When Engadget broke the news that the Microsoft Surface would be sold for $200, it caused quite a stir. Can it possibly be true? Microsoft is refusing to comment. An anonymous source kicked off the fuss by saying that the Microsoft Surface for Windows RT tablet would be going on sale on Oct. 26. That’s believable enough because it’s also the launch date for Windows 8. What’s harder to swallow is the idea that even Microsoft can afford to sell it for $200. (By the way, in case you are wondering, Windows RT is a version of Windows 8 for ARM devices such as tablets.)
Competition is good for consumers
This kind of pricing is the sort of thing that capitalism fans always argued should come about because of fierce competition in the market. In theory, companies vying for our affections will drive prices ever lower. In practice, it rarely happens for a variety of reasons, or it happens until the competition goes out of business and the survivor can charge whatever it wants.
In any case, if it is true, then it’s great for consumers currently considering buying a tablet. Stats from IHS recently suggested that Apple’s share of the tablet market is heading toward 70 percent with a range of Android manufacturers accounting for the bulk of the rest. Of course, that was before Google launched the Nexus 7. If you were to buy a tablet right now and you wanted the best value for your money, it might be tough to see past the Nexus 7. If you want the best tablet and price is of no concern, then the iPad is the obvious choice.
Microsoft would really stir things up by releasing a 10.6-inch tablet at a $200 price point.

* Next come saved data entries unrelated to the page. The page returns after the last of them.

/-- A text whose characters all have values unpacks. -/
theorem unpack_ok (ic : Bool) (s : List Byte) (h : ∀ c ∈ s, (lookup ic c).isSome) (pos : Nat)
    (acc : BitVec 12) (k : Nat) : ∃ out, unpack ic s pos acc k = .ok out := by
  induction s generalizing pos acc k with
  | nil => exact ⟨[], rfl⟩
  | cons c s ih =>
    obtain ⟨v, hv⟩ := Option.isSome_iff_exists.1 (h c List.mem_cons_self)
    have hs := ih fun d hd => h d (List.mem_cons_of_mem _ hd)
    simp only [unpack, hv]
    split
    · obtain ⟨o, ho⟩ := hs (pos + 1) (accPush acc v &&& accMask (k + 5 - 8)) (k + 5 - 8)
      exact ⟨_, by rw [ho]⟩
    · exact hs _ _ _

/-- A text that unpacks has a value for every character. -/
theorem lookup_of_unpack_ok (ic : Bool) (s : List Byte) (pos : Nat) (acc : BitVec 12) (k : Nat)
    (out : List Byte) (h : unpack ic s pos acc k = .ok out) : ∀ c ∈ s, (lookup ic c).isSome := by
  induction s generalizing pos acc k out with
  | nil => simp
  | cons c s ih =>
    simp only [unpack] at h
    split at h
    · cases h
    · rename_i v hv
      intro d hd
      rcases List.mem_cons.1 hd with rfl | hd
      · simp [hv]
      · split at h
        · split at h
          · rename_i o ho; exact ih _ _ _ _ ho d hd
          · cases h
        · exact ih _ _ _ _ h d hd

theorem unpack_length (ic : Bool) (s : List Byte) (pos : Nat) (acc : BitVec 12) (k : Nat)
    (out : List Byte) (hk : k < 8) (h : unpack ic s pos acc k = .ok out) :
    out.length = (k + 5 * s.length) / 8 := by
  induction s generalizing pos acc k out with
  | nil => simp only [unpack, Except.ok.injEq] at h; subst h; simp; omega
  | cons c s ih =>
    simp only [unpack] at h
    split at h
    · cases h
    · split at h
      · split at h
        · rename_i o ho
          cases h
          have := ih _ _ _ _ (by omega) ho
          simp only [List.length_cons, this]; omega
        · cases h
      · have := ih _ _ _ _ (by omega) h
        simp only [List.length_cons, this]; omega

theorem textValues_length (ic : Bool) (s : List Byte) (h : ∀ c ∈ s, (lookup ic c).isSome) :
    (textValues ic s).length = s.length := by
  induction s with
  | nil => rfl
  | cons d l ihl =>
    obtain ⟨v, hv⟩ := Option.isSome_iff_exists.1 (h d List.mem_cons_self)
    simp only [textValues] at ihl
    simp [textValues, hv, ihl fun e he => h e (List.mem_cons_of_mem _ he)]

Unfortunately, beyond the inclusion of Windows 8, we don’t know much about the Microsoft Surface right now when it comes to specs. However, the 10.6-inch display and the choice of 32GB or 64GB storage is enough to suggest a higher price. So, how could Microsoft afford to sell it at $200?
Could it be a loss leader?
It would not be unheard of for a company to sell a product at a loss in order to stimulate sales of other products or services. It might be a practice that’s more common in major supermarkets, but tech companies do it too. Sometimes, they can afford to lose money on something to gain market share. Microsoft poured cash into establishing the Xbox brand, building a user base for Xbox Live services. Once it was established, it began selling hardware that did turn a profit. The Xbox 360 made money and there was room to sell it below cost because it could be subsidized by a subscription to Xbox Live. Clearly it’s a high risk strategy, but Microsoft knows it can pay off.

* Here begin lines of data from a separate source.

-- ==== Sys2Proof/Tests/Slice0.lean ====
section
/-! SUPPORT. Tests: ill-formed terms the checks refuse, words written out from the spec's encodings, one step of
each command, vectors of spec/95_test_vectors.md, and a witness for the hypotheses of each obligation. -/

namespace Sys2Proof.Tests

open Sys2Proof Sys2Proof.Machine

/-! ## Helpers -/

/-- The characters of a text as bytes. -/
def txt (s : String) : List Byte := s.toList.map fun c => BitVec.ofNat 8 c.toNat

/-- An instance after reset with IN_CAP = 64, as in 95_test_vectors.md section 2.4. -/
def bench : State := { State.reset with cfg := ⟨0, 64⟩ }

/-- The same with bytes in IN and IN_LEN set. -/
def loaded (bytes : List Byte) : State :=
  { bench with inBuf := writeBytes [] 0 bytes, inLen := BitVec.ofNat 32 bytes.length }

/-- The same with an IN_LEN alone. -/
def sized (n : Nat) : State := { bench with inLen := BitVec.ofNat 32 n }

/-- A state with a command pending on it. -/
def pending (op : Op) (ic : Bool) (s : State) : State := acceptCommand op ic s

/-- A check of the state a step gives. -/
def holds (o : Host.Outcome State Fault Refusal) (p : State → Bool) : Bool :=
  match o with
  | .next t => p t
  | _ => false

/-- A check of the data an access gives. -/
def reads (o : Host.Outcome (State × Word) Fault Refusal) (w : Word) : Bool :=
  match o with
  | .next (_, d) => d == w
  | _ => false

/-- Whether an access is a bus error at an offset. -/
def stops (o : Host.Outcome (State × Word) Fault Refusal) (off : Nat) : Bool :=
  match o with
  | .fault (.busError a _) => a == off
  | _ => false

/-- The bytes a codec function returns, if it returns any. -/
def bytesOf : Except CommandError (List Byte) → Option (List Byte)
  | .ok b => some b
  | .error _ => none

/-! ## Well-formedness smoke tests -/

theorem test_wf_inCap_zero : ¬ Config.wf ⟨0, 0⟩ := by decide
theorem test_wf_inCap_above : ¬ Config.wf ⟨0, 655361⟩ := by decide
theorem test_wf_inCap_bounds : Config.wf ⟨0, 1⟩ ∧ Config.wf ⟨0, 655360⟩ := by decide
theorem test_wf_word_bit3 : ¬ canonicalWord 0x00000008 := by decide
theorem test_wf_word_bit9 : ¬ canonicalWord 0x00000300 := by decide
theorem test_wf_word_bits : canonicalWord 0x00000107 := by decide
theorem test_wf_request_size : ¬ Request.wf ⟨0x00C, 2, true, 0⟩ := by decide
theorem test_wf_request_offset : ¬ Request.wf ⟨0x300000, 4, false, 0⟩ := by decide
theorem test_wf_request_data : ¬ Request.wf ⟨0x100000, 1, true, 0x100⟩ := by decide
theorem test_wf_request_last : Request.wf ⟨0x2FFFFC, 4, false, 0⟩ ∧ Request.wf ⟨0x100000, 1, true, 0xFF⟩ := by
  decide
theorem test_wf_program_unbound : programWf [] [.wr 0x100000 4 (.name 0), .rd 0x200000 4 0] = false := by decide
theorem test_wf_program_bound : programWf [] [.rd 0x200000 4 0, .wr 0x100000 4 (.name 0)] = true := by decide

/-! ## Decoding: words written out bit by bit from R81 -/

theorem test_word_cfg : decodeCommand (0b0000000000000000000000000_0000_110#32) = .cfg .validate true := by decide
theorem test_word_encode : decodeCommand (0b00000000000000000000000_1_00000_0_00#32) = .encode false := by decide
theorem test_word_decode : decodeCommand (0b00000000000000000000000_1_00000_1_01#32) = .decode true := by decide
theorem test_word_validate : decodeCommand (0b00000000000000000000000_1_00000_0_10#32) = .validate false := by
  decide
theorem test_word_reservedOp : decodeCommand (0b00000000000000000000000_1_00000_1_11#32) = .reservedOp true := by
  decide
theorem test_word_cfg_junk : decodeCommand (0b11111111111111111111111_0_11111_0_01#32) = .cfg .decode false := by
  decide
theorem test_word_validate_junk :
    decodeCommand (0b11111111111111111111111_1_11111_1_10#32) = .validate true := by decide
theorem test_tableWord : decodeTableWord 32 0x105 = some (.decode true) ∧ decodeTableWord 33 0x105 = none ∧
    decodeTableWord 8 0x3 = some (.cfg .reserved false) := by decide
theorem test_placed_word_runs : holds (step (bench.withFetchWord 32 0x106)) (fun t =>
    t.busy && t.op == .validate && t.ignoreCase && t.program == [] && t.schedule == []) = true := by decide

/-! ## One step of each command (95_test_vectors.md section 2.4) -/

/-- C2, C3: CFG is read back and starts nothing. -/
theorem test_cfg_stores : holds (step (bench.withFetchWord 32 0xFFFFFEFF)) (fun t =>
    ctrlWord t == 0x7 && statusWord t == 0) = true := by decide
theorem test_cfg_busy : holds (exec (.cfg .decode false) (pending .encode true bench)) (fun t =>
    ctrlWord t == 0x4 && statusWord t == 1) = true := by decide

/-- C15: acceptance clears DONE, VERDICT and RESULT. -/
theorem test_encode_accepts : holds (exec (.encode false) { bench with done := true, verdict := true })
    (fun t => statusWord t == 1 && ctrlWord t == 0) = true := by decide
theorem test_decode_dropped_while_busy : holds (exec (.decode true) (pending .encode false bench))
    (fun t => ctrlWord t == 0 && statusWord t == 1) = true := by decide

/-- Program A (S2): the completion of ENCODE of "AB". -/
theorem test_encode_completes : engineTurn (pending .encode false (loaded (txt "AB"))) =
    { loaded (txt "AB") with
        op := .encode, ignoreCase := false, done := true, outLen := 8,
        outBuf := writeBytes [] 0 (txt "IFBA====") } := by decide

/-- Program B: DECODE with and without IGNORE_CASE. -/
theorem test_decode_completes :
    statusWord (engineTurn (pending .decode true (loaded (txt "ifbegra=")))) = 0x02 ∧
    (engineTurn (pending .decode true (loaded (txt "ifbegra=")))).outBuf = writeBytes [] 0 (txt "ABCD") ∧
    statusWord (engineTurn (pending .decode false (loaded (txt "ifbegra=")))) = 0x22 := by decide

/-- Program C: VALIDATE before and after the repair. -/
theorem test_validate_completes :
    statusWord (engineTurn (pending .validate true (loaded (txt "IE====A=")))) = 0x02 ∧
    statusWord (engineTurn (pending .validate true (loaded (txt "IE======")))) = 0x06 := by decide

/-- Program E and C7: the error codes, BAD_COMMAND before CAPACITY. -/
theorem test_error_codes :
    statusWord (engineTurn (pending .encode false bench)) = 0x12 ∧
    statusWord (engineTurn (pending .decode true bench)) = 0x22 ∧
    statusWord (engineTurn (pending .validate true (sized 65))) = 0x52 ∧
    statusWord (engineTurn (pending .reserved false (sized 65))) = 0x42 := by decide

/-! ## Accesses (95_test_vectors.md section 2.4) -/

/-- C1. -/
theorem test_registers_after_reset :
    reads (busAccess ⟨0x000, 4, false, 0⟩ bench) 0x0B320007 = true ∧
    reads (busAccess ⟨0x004, 4, false, 0⟩ bench) 0x4 = true ∧
    reads (busAccess ⟨0x01C, 4, false, 0⟩ bench) 0x40 = true ∧
    reads (busAccess ⟨0x020, 4, false, 0⟩ bench) 0x68 = true := by decide

/-- C13, C14. -/
theorem test_byte_lanes :
    (storeIn .word 0 0x44434241 bench).inBuf = [(0, 0x41), (1, 0x42), (2, 0x43), (3, 0x44)] ∧
    reads (busAccess ⟨0x100000, 4, false, 0⟩ (storeIn .byte 2 0x5A (storeIn .word 0 0x44434241 bench)))
      0x445A4241 = true ∧
    reads (busAccess ⟨0x100003, 1, false, 0⟩ (storeIn .word 0 0x44434241 bench)) 0x44 = true := by decide

/-- B1 to B9. -/
theorem test_bus_errors :
    stops (busAccess ⟨0x004, 1, false, 0⟩ bench) 0x004 = true ∧
    stops (busAccess ⟨0x002, 4, false, 0⟩ bench) 0x002 = true ∧
    stops (busAccess ⟨0x024, 4, false, 0⟩ bench) 0x024 = true ∧
    stops (busAccess ⟨0x0FFFFC, 4, true, 0⟩ bench) 0x0FFFFC = true ∧
    stops (busAccess ⟨0x100001, 4, false, 0⟩ bench) 0x100001 = true ∧
    stops (busAccess ⟨0x100040, 1, false, 0⟩ bench) 0x100040 = true ∧
    stops (busAccess ⟨0x200000, 1, true, 0⟩ bench) 0x200000 = true ∧
    stops (busAccess ⟨0x200068, 4, false, 0⟩ bench) 0x200068 = true ∧
    stops (busAccess ⟨0x00C, 2, true, 0⟩ bench) 0x00C = true := by decide

/-- B10, and a 4-byte access outside the block (U10). -/
theorem test_bus_error_past_capacity :
    stops (busAccess ⟨0x100004, 4, false, 0⟩ { bench with cfg := ⟨0, 6⟩ }) 0x100004 = true ∧
    stops (busAccess ⟨0x300000, 4, false, 0⟩ bench) 0x300000 = true := by decide

/-- The last legal accesses of section 2.4. -/
theorem test_last_accesses :
    decodeRequest bench.cfg ⟨0x10003C, 4, false, 0⟩ = .ok (.readIn .word 60) ∧
    decodeRequest bench.cfg ⟨0x10003F, 1, false, 0⟩ = .ok (.readIn .byte 63) ∧
    decodeRequest bench.cfg ⟨0x200064, 4, false, 0⟩ = .ok (.readOut .word 100) := ⟨rfl, rfl, rfl⟩

/-- R86, R87: the pseudo-instructions as bus requests. -/
theorem test_pseudo_instructions :
    hostCommand (.encode false) = .wr 0x004 4 (.num 0x100) ∧
    hostCommand (.decode true) = .wr 0x004 4 (.num 0x105) ∧
    hostWait = .poll 0x008 0x2 0x2 ∧ hostResult 7 = .rdField 0x008 7 4 7 ∧
    hostLoadIn [0x41, 0x42] =
      [.wr 0x100000 1 (.num 0x41), .wr 0x100001 1 (.num 0x42), .wr 0x00C 4 (.num 2)] ∧
    hostLoadIn32 [0x3D3D4549, 0x3D413D3D] 8 =
      [.wr 0x100000 4 (.num 0x3D3D4549), .wr 0x100004 4 (.num 0x3D413D3D), .wr 0x00C 4 (.num 8)] ∧
    wordField 7 4 0x00000052 = 5 := by decide

/-! ## Codec vectors (95_test_vectors.md sections 1 and 2) -/

/-- S1, S3, S4, S5. -/
theorem test_encode_vectors :
    bytesOf (encodeText (txt "A")) = some (txt "IE======") ∧
    bytesOf (encodeText (txt "ABC")) = some (txt "IFBEG===") ∧
    bytesOf (encodeText (txt "ABCD")) = some (txt "IFBEGRA=") ∧
    bytesOf (encodeText (txt "ABCDE")) = some (txt "IFBEGRCF") := by decide

/-- S6. -/
theorem test_encode_long : bytesOf (encodeText (txt "ABCDE.01234_FGHIJ-56789")) =
    some (txt "IFBEGRCFFYYDCMRTGRPUMR2IJFFC2NJWG44DS===") := by decide

/-- E2, E3, E4, E9, E14, E17. -/
theorem test_encode_bits :
    bytesOf (encodeText [0xFF]) = some (txt "74======") ∧
    bytesOf (encodeText [0x80]) = some (txt "QA======") ∧
    bytesOf (encodeText [0x01]) = some (txt "AE======") ∧
    bytesOf (encodeText [0xFF, 0xFF]) = some (txt "777Q====") ∧
    bytesOf (encodeText [0x84, 0x21, 0x08, 0x42, 0x10]) = some (txt "QQQQQQQQ") ∧
    bytesOf (encodeText [0, 1, 2, 3, 4, 5, 6, 7, 8, 9, 0x10]) = some (txt "AAAQEAYEAUDAOCAJCA======") := by
  decide

/-- D4, D8, D10, D15, D19, D21. -/
theorem test_decode_vectors :
    bytesOf (decodeText true (txt "iFbEgRcF")) = some (txt "ABCDE") ∧
    bytesOf (decodeText false (txt "IF======")) = some [0x41] ∧
    bytesOf (decodeText false (txt "IFBEGRC=")) = some (txt "ABCD") ∧
    bytesOf (decodeText true (txt "77777777")) = some [0xFF, 0xFF, 0xFF, 0xFF, 0xFF] ∧
    bytesOf (decodeText false (txt "MZXW6YTBOI======")) = some (txt "foobar") ∧
    bytesOf (decodeText false (txt "22222222")) = some [0xD6, 0xB5, 0xAD, 0x6B, 0x5A] := by decide

/-- S8 to S16: every one is rejected, with both values of ic. -/
theorem test_rejected_texts :
    (["", "ABCD", "=IE=====", "==ABCDEF", "I_======", "IE====A=", "IFBEGR==", "IFB=====", "I======="].all
      fun s => !validateText true (txt s) && !validateText false (txt s)) = true := by decide

/-- V1 to V3, V22, V23, V24. -/
theorem test_accepted_texts :
    (["IFBEGRCF", "IE======", "AAAA====", "AAAAA===", "AAAAAAA=", "IFBEGRCFIE======"].all
      fun s => validateText true (txt s) && validateText false (txt s)) = true ∧
    validateText true (txt "ifbegrcf") = true ∧ validateText false (txt "ifbegrcf") = false := by decide

/-- S10 and V17: which checks reject ("all checks" columns). -/
theorem test_which_checks :
    ([rejectsBlank, rejectsLength, rejectsEarlyPad, rejectsCharacter true, rejectsInnerPad, rejectsPadCount].map
      fun f => f (txt "=IE=====")) = [false, false, true, false, true, true] ∧
    ([rejectsBlank, rejectsLength, rejectsEarlyPad, rejectsCharacter true, rejectsInnerPad, rejectsPadCount].map
      fun f => f (txt "IE===== ")) = [false, false, false, true, true, true] := by decide

/-- V15, V16: bytes from 0x80 on are neither members nor folded. -/
theorem test_high_bytes :
    validateText true (0x80#8 :: txt "E======") = false ∧ validateText true (0xE9#8 :: txt "E======") = false ∧
    fold 0xE9 = 0xE9 ∧ fold 0x7A = 0x5A ∧ fold 0x60 = 0x60 ∧ fold 0x7B = 0x7B := by decide

/-- The worked accumulator trace of section 2.2 ("IFBA"). -/
theorem test_accumulator_trace :
    accPush 0 8 = 8 ∧ accTop (accPush 8 5) 10 = 0x41 ∧ (accPush 8 5 &&& accMask 2) = 1 ∧
    accPush 1 1 = 33 ∧ accTop (accPush 33 0) 12 = 0x42 ∧ (accPush 33 0 &&& accMask 4) = 0 := by decide

/-! ## Witnesses: for each statement, states and operands that meet its hypotheses, at the bounds of each clause -/

/-- A host with a word to write to CTRL, scheduled first. -/
def hosted (ops : List HostOp) (turns : List Turn) (s : State) : State := { s with program := ops, schedule := turns }

theorem bench_wf : bench.cfg.wf := by decide

theorem bench_inv : State.Inv bench := by constructor <;> decide

theorem pending_inv : State.Inv (pending .encode true bench) := by constructor <;> decide

theorem witness_WordsDecodeByStartAndOp :
    (0x00000006#32).getLsbD 8 = false ∧ (0x00000100#32).getLsbD 8 = true ∧
    (0x00000100#32).extractLsb' 0 2 = 0b00#2 ∧ (0x00000101#32).extractLsb' 0 2 = 0b01#2 ∧
    (0x00000102#32).extractLsb' 0 2 = 0b10#2 ∧ (0xFFFFFFFF#32).extractLsb' 0 2 = 0b11#2 ∧
    (0xFFFFFFFF#32).getLsbD 8 = true := by decide

theorem witness_DecodeOfEncodeIsTheCommand :
    Instr.wf (.cfg .reserved true) = true ∧ Instr.wf (.reservedOp false) = true := by decide

theorem witness_StepRunsTheDecodedCommand :
    (hosted [.wr 0x004 4 (.num 0x105), .poll 8 2 2] [.host, .engine] bench).program =
      .wr 0x004 4 (.num 0x105) :: [.poll 8 2 2] ∧
    (hosted [.wr 0x004 4 (.num 0x105)] [.host, .engine] bench).schedule = .host :: [.engine] ∧
    (hosted [.wr 0x004 4 (.name 0)] [] bench).program = .wr 0x004 4 (.name 0) :: [] ∧
    (hosted [.wr 0x004 4 (.name 0)] [] bench).schedule = [] ∧
    (hosted [.wr 0x004 4 (.name 0)] [] bench).busy = false ∧ 0xFFFFFFFF < 2 ^ 32 := by decide

/-- A write of IN_LEN scheduled, one with nothing scheduled, one that is a bus error, and a host with no line. -/
theorem witness_StepPerformsTheHostsAccess :
    (hosted [.wr 0x00C 4 (.num 9)] [.host] bench).program = .wr 0x00C 4 (.num 9) :: [] ∧
    (hosted [.wr 0x00C 4 (.num 9)] [.host] bench).schedule = .host :: [] ∧
    (∃ t d, busAccess ⟨0x00C, 4, true, 9⟩
      { hosted [.wr 0x00C 4 (.num 9)] [.host] bench with program := [], schedule := [] } = .next (t, d)) ∧
    (hosted [.rd 0x10003F 1 7] [] bench).schedule = [] ∧ (hosted [.rd 0x10003F 1 7] [] bench).busy = false ∧
    (∃ off cause, busAccess ⟨0x200000, 4, true, 0⟩
      { hosted [.wr 0x200000 4 (.num 0)] [.host] bench with program := [], schedule := [] } =
        .fault (.busError off cause)) ∧
    (hosted [] [.host] bench).program = [] ∧ (hosted [] [.host] bench).schedule = .host :: [] :=
  ⟨rfl, rfl, ⟨_, _, rfl⟩, rfl, rfl, ⟨_, _, rfl⟩, rfl, rfl⟩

Techland at Time conservatively estimated the build cost of the Surface and suggested that Microsoft would lose at least $50 on each one, if it sold for $200. As it turns out, Microsoft lost more than that on the original Xbox. VentureBeat suggests a loss of $168 on each machine sold.
That still doesn’t make it likely, but it is a possibility.
Bundle it with a contract or subscription
This is one of the most popular theories floating around. You get the tablet for $200, but to use it, you also have to sign up for a two-year contract or a subscription to a service. The fact that carriers are backing away from subsidizing tablet costs suggests that it won’t be a 4G contract scenario. Microsoft also won’t want to limit sales channels.
Maybe it’s a subscription to Office 365, as the Guardian blog suggests? A subscription bundle could also involve Sky Drive, Xbox Live, or the newly branded Xbox Music (previously Zune Music). A monthly subscription that bundles all of Microsoft’s offerings and maybe even ties in a deal with a third-party service could be in the cards, as well. Some kind of tie-in with a subscription to services seems far more likely than a straight grab for market share that Microsoft will look to capitalize on later.
There are some compelling arguments against the suggested price point. As our own Geoff Duncan points out, Microsoft has to keep its RT partners onboard. It is expecting Dell, Lenovo, and Samsung to make Windows RT devices, so a loss-leading Surface tablet wouldn’t help, especially when you consider Microsoft’s licensing fee on top of manufacturing costs and marketing. A $200 Surface could make it impossible for them to compete.
Does Microsoft have to do this?
Amazon might be losing a small amount of money on each Kindle Fire in order to build a market share and sell content, but they aren’t taking a huge risk. Google makes a modest profit or breaks even on the Nexus 7, but once again, the profit comes from elsewhere. Google makes its money on content and advertising. Apple makes a huge profit on every iPad sold and then makes more from selling content. Microsoft does have to work hard to break in here, but there’s room to maneuver.
There’s some middle ground between the bargain basement $200 price and the premium $500 plus price. The competition outside of the iPad is not unmanageably intimidating. A lower price could help Microsoft establish a foothold with the Surface. Selling a big tablet with decent specs at a break-even price or a slight loss is probably necessary if Microsoft expects to catch up with the competition.
Microsoft doesn’t have to be as aggressive as $200, but if they go with that price point, the Surface would fly off the shelves. Maybe it ultimately comes down to this: How desperate is Microsoft to catch up?